### Problem
All entries are to be retyped without alteration.

(Input data)

-- ==== Sys2Proof/Laws/Ops.lean ====
section
/-!
SUPPORT. The shared operations of Machine/Ops.lean and Machine/Ram.lean: one lemma that says what each can do,
and one lemma per field it leaves alone.
-/

namespace Sys2Proof.Machine

/-! ## EMCYs (R118 to R120, R533 to R535) -/

/-- An EMCY frame enters the queue, or counts as dropped. -/
theorem emcyQueue_cases (s : State) (b : Bytes) :
    (s.node.emcyQ.length < 32 ∧ emcyQueue s b = { s with node.emcyQ := s.node.emcyQ ++ [b] }) ∨
    (32 ≤ s.node.emcyQ.length ∧ emcyQueue s b = { s with node.stats := vmod s.node.stats 3 (· + 1) }) := by
  unfold emcyQueue
  split
  · exact .inl ⟨‹_›, rfl⟩
  · exact .inr ⟨by omega, rfl⟩

/-- An EMCY that is raised is in the history first, whatever becomes of its frame. -/
theorem raiseEmcy_history (s : State) (code : Nat) (unit : Byte) (detail : Bytes) :
    (raiseEmcy s code unit detail).node.history = (emcyHistory s code unit detail).node.history := by
  unfold raiseEmcy emcyQueue
  split <;> rfl

/-- A condition that stands is not raised again; one that does not stands afterwards. -/
theorem raiseStanding_cases (s : State) (code : Nat) (unit : Byte) (key : Nat) (detail : Bytes) :
    (stands s code key = true ∧ raiseStanding s code unit key detail = s) ∨
    (stands s code key = false ∧ (raiseStanding s code unit key detail).health.standing =
      s.health.standing ++ [{ code := BitVec.ofNat 16 code, unit := unit, key := key }]) := by
  unfold raiseStanding
  split
  · exact .inl ⟨‹_›, rfl⟩
  · refine .inr ⟨by simp_all, ?_⟩
    unfold raiseEmcy emcyQueue
    split <;> rfl

/-- The end of a condition: nothing when it does not stand, else it stands no more. -/
theorem clearStanding_standing (s : State) (code key : Nat) :
    (clearStanding s code key).health.standing =
      s.health.standing.filter fun c => !(c.code.toNat == code && c.key == key) := by
  unfold clearStanding
  split
  · next h =>
    rw [List.find?_eq_none] at h
    symm
    rw [List.filter_eq_self]
    intro c hc
    simp [Bool.eq_false_iff.2 (h c hc)]
  · unfold errorReset emcyQueue
    split <;> rfl

theorem stands_clearStanding (s : State) (code key : Nat) : stands (clearStanding s code key) code key = false := by
  simp only [stands, clearStanding_standing, List.any_filter, List.any_eq_false]
  intro c _
  cases (c.code.toNat == code && c.key == key) <;> simp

(End Input data)

### Expected answer
-- ==== Sys2Proof/Laws/Ops.lean ====
section
/-!
SUPPORT. The shared operations of Machine/Ops.lean and Machine/Ram.lean: one lemma that says what each can do,
and one lemma per field it leaves alone.
-/

namespace Sys2Proof.Machine

/-! ## EMCYs (R118 to R120, R533 to R535) -/

/-- An EMCY frame enters the queue, or counts as dropped. -/
theorem emcyQueue_cases (s : State) (b : Bytes) :
    (s.node.emcyQ.length < 32 ∧ emcyQueue s b = { s with node.emcyQ := s.node.emcyQ ++ [b] }) ∨
    (32 ≤ s.node.emcyQ.length ∧ emcyQueue s b = { s with node.stats := vmod s.node.stats 3 (· + 1) }) := by
  unfold emcyQueue
  split
  · exact .inl ⟨‹_›, rfl⟩
  · exact .inr ⟨by omega, rfl⟩

/-- An EMCY that is raised is in the history first, whatever becomes of its frame. -/
theorem raiseEmcy_history (s : State) (code : Nat) (unit : Byte) (detail : Bytes) :
    (raiseEmcy s code unit detail).node.history = (emcyHistory s code unit detail).node.history := by
  unfold raiseEmcy emcyQueue
  split <;> rfl

/-- A condition that stands is not raised again; one that does not stands afterwards. -/
theorem raiseStanding_cases (s : State) (code : Nat) (unit : Byte) (key : Nat) (detail : Bytes) :
    (stands s code key = true ∧ raiseStanding s code unit key detail = s) ∨
    (stands s code key = false ∧ (raiseStanding s code unit key detail).health.standing =
      s.health.standing ++ [{ code := BitVec.ofNat 16 code, unit := unit, key := key }]) := by
  unfold raiseStanding
  split
  · exact .inl ⟨‹_›, rfl⟩
  · refine .inr ⟨by simp_all, ?_⟩
    unfold raiseEmcy emcyQueue
    split <;> rfl

/-- The end of a condition: nothing when it does not stand, else it stands no more. -/
theorem clearStanding_standing (s : State) (code key : Nat) :
    (clearStanding s code key).health.standing =
      s.health.standing.filter fun c => !(c.code.toNat == code && c.key == key) := by
  unfold clearStanding
  split
  · next h =>
    rw [List.find?_eq_none] at h
    symm
    rw [List.filter_eq_self]
    intro c hc
    simp [Bool.eq_false_iff.2 (h c hc)]
  · unfold errorReset emcyQueue
    split <;> rfl

theorem stands_clearStanding (s : State) (code key : Nat) : stands (clearStanding s code key) code key = false := by
  simp only [stands, clearStanding_standing, List.any_filter, List.any_eq_false]
  intro c _
  cases (c.code.toNat == code && c.key == key) <;> simp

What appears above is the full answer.